The doorway is empty.
“Lucy!” George cries.
Lockwood’s gaze falls to the figure crumpled on the ground, leaning against the doorframe. Her hair sags over her face. Her leggings are ripped. One side of her dark coat seems to shine somehow; perhaps it’s some new glossy, satin weave. The girl’s left hand, which grips her right arm above the elbow, shimmers with something wet in the dim light of the entryway. Her chin lifts wearily up. Her eyes track George’s movements as he discards the salt bombs and crosses to her.
Lockwood lowers his rapier. “Lucy?” His mind thuds dully, caught like a record player repeating one breath of a song over and over. Lucy. Lucy. Lucy.

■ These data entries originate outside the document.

-- ==== Sys2Proof/Machine/Core.lean ====
section
/-! DEFINITION. The machine as the host's interface takes it. -/

def Sys2Proof.core : Host.Core :=
  { State := Sys2Proof.Machine.State
    Fault := Sys2Proof.Machine.Fault
    Refusal := Sys2Proof.Machine.Refusal
    step := Sys2Proof.Machine.step
    reset := Sys2Proof.Machine.State.reset }
end

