/-- Function status and mailbox. The physical function's PARTITION_LIVE stands with FN_READY (R27). -/
def State.readStatus (s : State) (n off : Nat) : Word32 :=
  let f := s.func n
  match off with
  | 0x00 =>
    word (b2n f.fnReady + at' (b2n ((s.part n).live && (n != 0 || f.fnReady))) 1 + at' (b2n s.ent.ready) 2 + at' (b2n s.ent.fail) 3
      + at' (b2n s.kr.ready) 4 + at' (b2n s.vault.ready) 5 + at' (b2n s.tam.felledState) 6 + at' (b2n f.resetInProgress) 7
      + at' (b2n s.life.updatePause) 8 + at' (b2n s.time.lock) 9 + at' (lcCode s.life.st).toNat 12)
  | 0x04 =>
    word (b2n f.overcommit + at' (b2n f.ciInvalid) 1 + at' (b2n f.ringFault) 2 + at' (b2n f.mboxBusy) 3 + at' f.ringMask.toNat 8)
  | 0x08 => word (f.partResets.toNat + at' s.host.warmResets.toNat 16)
  | 0x14 => f.mboxResult
  | _ => 0

/-- Ring set-up. -/
def Ring.read (x : Ring) (off : Nat) : Word32 :=
  match off with
  | 0x00 => loWord x.sqBase
  | 0x04 => hiWord x.sqBase
  | 0x08 => loWord x.cqBase
  | 0x0C => hiWord x.cqBase
  | 0x10 => loWord x.piAddr
  | 0x14 => hiWord x.piAddr
  | 0x18 => loWord x.ciAddr
  | 0x1C => hiWord x.ciAddr
  | 0x20 => word (x.log2.toNat + at' x.pollMax.toNat 8)
  | 0x24 => word (b2n x.enabled + at' (b2n x.draining) 1 + at' (b2n x.fault) 2 + at' (b2n x.stopped) 3)
  | 0x28 => x.sqHead
  | 0x2C => x.cqTail
  | 0x30 => x.ciSeen
  | 0x34 => word (x.outstanding % 2 ^ 17)
  | _ => 0

/-- Interrupt set-up; PG_COUNT and PG_TIMER are the physical function's. -/
def State.readIrq (s : State) (n off : Nat) : Word32 :=
  let f := s.func n
  if off < 0x80 then
    let x := s.ring n (off / 16)
    match off % 16 with
    | 0 => word (x.vector.toNat + at' (b2n x.irqEn) 8)
    | 4 => word (x.count.toNat + at' x.timer.toNat 16)
    | 8 => word (x.pend % 2 ^ 17)
    | _ => 0
  else
    match off with
    | 0x80 => word f.evtStat.toNat
    | 0x84 => word f.evtMask.toNat
    | 0x88 => if n = 0 then word (s.host.pgCount.toNat + at' s.host.pgTimer.toNat 16) else 0
    | _ => 0

/-- The MSI-X table of 10 entries, as PCIe defines it. -/
def State.readMsix (s : State) (n off : Nat) : Word32 :=
  let x : MsixEntry := mget (s.func n).msix (off / 16) {}
  match off % 16 with
  | 0 => loWord x.addr
  | 4 => hiWord x.addr
  | 8 => x.data
  | _ => word (b2n x.mask)

/-- The pending-bit array. -/
def State.readPba (s : State) (n : Nat) : Word32 :=
  word ((List.range 10).map fun i => at' (b2n (mget (s.func n).pba i false)) i).sum

/-- Vault set-up. -/
def Vault.read (x : Vault) (off : Nat) : Word32 :=
  match off with
  | 0x00 => loWord x.prqBase
  | 0x04 => hiWord x.prqBase
  | 0x08 => loWord x.psqBase
  | 0x0C => hiWord x.psqBase
  | 0x10 => loWord x.psqPi
  | 0x14 => hiWord x.psqPi
  | 0x18 => loWord x.prqCi
  | 0x1C => hiWord x.prqCi
  | 0x20 => word x.pgLog2.toNat
  | 0x24 => word (b2n x.pgEnabled + at' (b2n x.pgFault) 1)
  | 0x28 => loWord x.pbufBase
  | 0x2C => hiWord x.pbufBase
  | 0x30 => word x.pbufCount.toNat
  | 0x34 => word (b2n x.rebuilding + at' (b2n x.integritySeen) 1)
  | _ => 0

/-- Withy set-up. PEER_ID is valid while ATTESTED. -/
def State.readWithy (s : State) (off : Nat) : Word32 :=
  if off = 0 then
    word (s.ownId + at' (max 1 s.members.length) 4 + at' s.memberMap.toNat 8 + at' (b2n s.meshFormed) 16)
  else if 0x10 ≤ off ∧ off < 0x50 then
    let x := s.port (off / 16 - 1)
    match off % 16 with
    | 0 => word (b2n x.enable)
    | 4 => word (b2n x.up + at' x.lanes 1 + at' (b2n x.attested) 4 + at' (if x.attested then x.peerId % 8 else 0) 5)
    | 8 => x.lateReplies
    | _ => x.retries
  else 0

/-- Time set-up: TIME_HI as it was latched. -/
def Time.readSetup (t : Time) (off : Nat) : Word32 :=
  match off with
  | 0x00 => loWord t.counter
  | 0x04 => t.hiLatch
  | 0x08 => word (b2n t.ppsEn + at' (b2n t.ppsFalling) 1)
  | 0x0C => word (b2n t.lock + at' (b2n t.missing) 1 + at' (b2n t.outOfWindow) 2)
  | 0x10 => t.ppsOffset
  | 0x14 => t.trim
  | 0x18 => loWord t.freq
  | 0x1C => hiWord t.freq
  | 0x20 => t.freqSeq
  | _ => 0

/-- The default filter length of a kind and instance, in ns (12 Table 12.1). -/
def filterDefault (kind inst : Nat) : Nat :=
  match kind with
  | 1 => 2
  | 2 => 10000
  | 3 => 4000
  | 5 => 1000000
  | 6 => 200
  | 7 => 4000
  | 8 => if inst = 0 then 1000000 else if inst = 1 then 100000 else 0
  | 9 => 1000000
  | 11 => 10000
  | 12 => 1000000
  | _ => 0

/-- Monitor configuration: FILTER_NS and FLOOR_NS of a CLKGLITCH or STATE entry read 0 (12 R284). -/
def State.readMonitor (s : State) (off : Nat) : Word32 :=
  match off with
  | 0x000 => 159
  | 0x004 => word s.tam.tally
  | 0x008 => word (s.tam.lastKind.toNat + at' s.tam.lastInst.toNat 8)
  | _ =>
    let k := (off - 0x100) / 16
    if off < 0x100 ∨ 159 ≤ k then 0
    else
      let (kind, inst) := entryKind k
      match off % 16 with
      | 0 => word (kind + at' inst 8 + at' (b2n (s.monActive k)) 16)
      | 4 => word (if s.tam.testBusy && s.tam.testRun.toNat == k then (filterLimits kind inst).2.1 else mget s.tam.filters k (filterDefault kind inst))
      | 8 => word (filterLimits kind inst).2.1
      | _ => 0

/-- BAR0 of function n (R30): a virtual function decodes 16 KiB, and the physical function's own blocks read as zero in Blank. -/
def State.readBar (s : State) (n off : Nat) : Word32 :=
  if !(s.func n).present then 0
  else if off < 0x40 then s.readIdentity n off
  else if 0x100 ≤ off ∧ off < 0x118 then s.readStatus n (off - 0x100)
  else if 0x1000 ≤ off ∧ off < 0x1200 then (s.ring n ((off - 0x1000) / 0x40)).read (off % 0x40)
  else if 0x2000 ≤ off ∧ off < 0x3000 then s.readIrq n (off - 0x2000)
  else if 0x3000 ≤ off ∧ off < 0x30A0 then s.readMsix n (off - 0x3000)
  else if off = 0x3800 then s.readPba n
  else if n ≠ 0 ∨ s.life.st = .blank then 0
  else if 0x4000 ≤ off ∧ off < 0x5000 then s.vault.read (off - 0x4000)
  else if 0x5000 ≤ off ∧ off < 0x6000 then s.readWithy (off - 0x5000)
  else if 0x6000 ≤ off ∧ off < 0x7000 then s.time.readSetup (off - 0x6000)
  else if 0x7000 ≤ off ∧ off < 0x8000 then s.readMonitor (off - 0x7000)
  else 0

/-! ### The Warden's registers -/

/-- An arbiter (10 Table 10.7); P_COUNT is zero on a PAU, and its context stands in P_PAGE bits [2:1]. -/
def Arb.read (x : Arb) (pau : Bool) (off : Nat) : Word32 :=
  if 0x40 ≤ off ∧ off < 0x80 then
    let e := (off - 0x40) / 16
    let y := x.engine e
    if pau && e != 0 then 0
    else
      match off % 16 with
      | 0 => word ((y.owner.elim 0 fun o => o.1) + at' (b2n y.owner.isSome) 4 + at' (b2n y.oos) 5)
      | 4 => y.grants
      | 8 => y.voids
      | _ => y.preempts
  else if 0x100 ≤ off ∧ off < 0x500 then
    let k := (off - 0x100) / 16
    match (x.inputQ (k / 4) (k % 4)).find? (·.preempted) with
    | none => 0
    | some q =>
      match off % 16 with
      | 0 => word (1 + at' (if pau then 2 * (q.page % 4) else q.page % 8) 1 + at' q.part 4 + at' (q.who % 64) 9)
      | 4 => word q.done
      | 8 => if pau then 0 else word q.count
      | _ => 0
  else
    match off with
    | 0x00 => x.pendLo
    | 0x04 => word x.pendHi.toNat
    | 0x0C => word (x.rotP.toNat + at' (b2n x.rotEn) 16)
    | 0x10 => word (x.rotCount.toNat + at' (b2n x.mapErr) 16)
    | 0x14 => x.liveLo
    | 0x18 => word x.liveHi.toNat
    | _ => 0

George tucks both hands under Lucy’s left arm and hauls her to her feet. They shuffle uneasily across the threshold, Lucy swaying precariously.
“Shut the door!” George tells Lockwood.
The order jolts Lockwood into action. He slams the front door closed, locks it, and replaces the chain. He tosses his rapier in the umbrella stand as George and Lucy collapse in the middle of the entryway. George extracts himself from Lucy’s limp form before darting off toward the library.
“Bleeding!” George tosses over his shoulder.
Lockwood reaches up to loosen the black tie around his neck. He kneels on Lucy’s right side, where her bloody arm—it’s not satin, you idiot, it’s blood—is flung out away from her body. Lockwood finds the wound, a deep cut high on her arm, and tears his tie out from under his collar. He begins to wrap the strip of fabric over Lucy’s gash. It’s hard to tell how bad the damage is because her jumper and coat sleeve block most of the view. But the amount of blood she’s lost seems too much. Lockwood’s hands start to shake.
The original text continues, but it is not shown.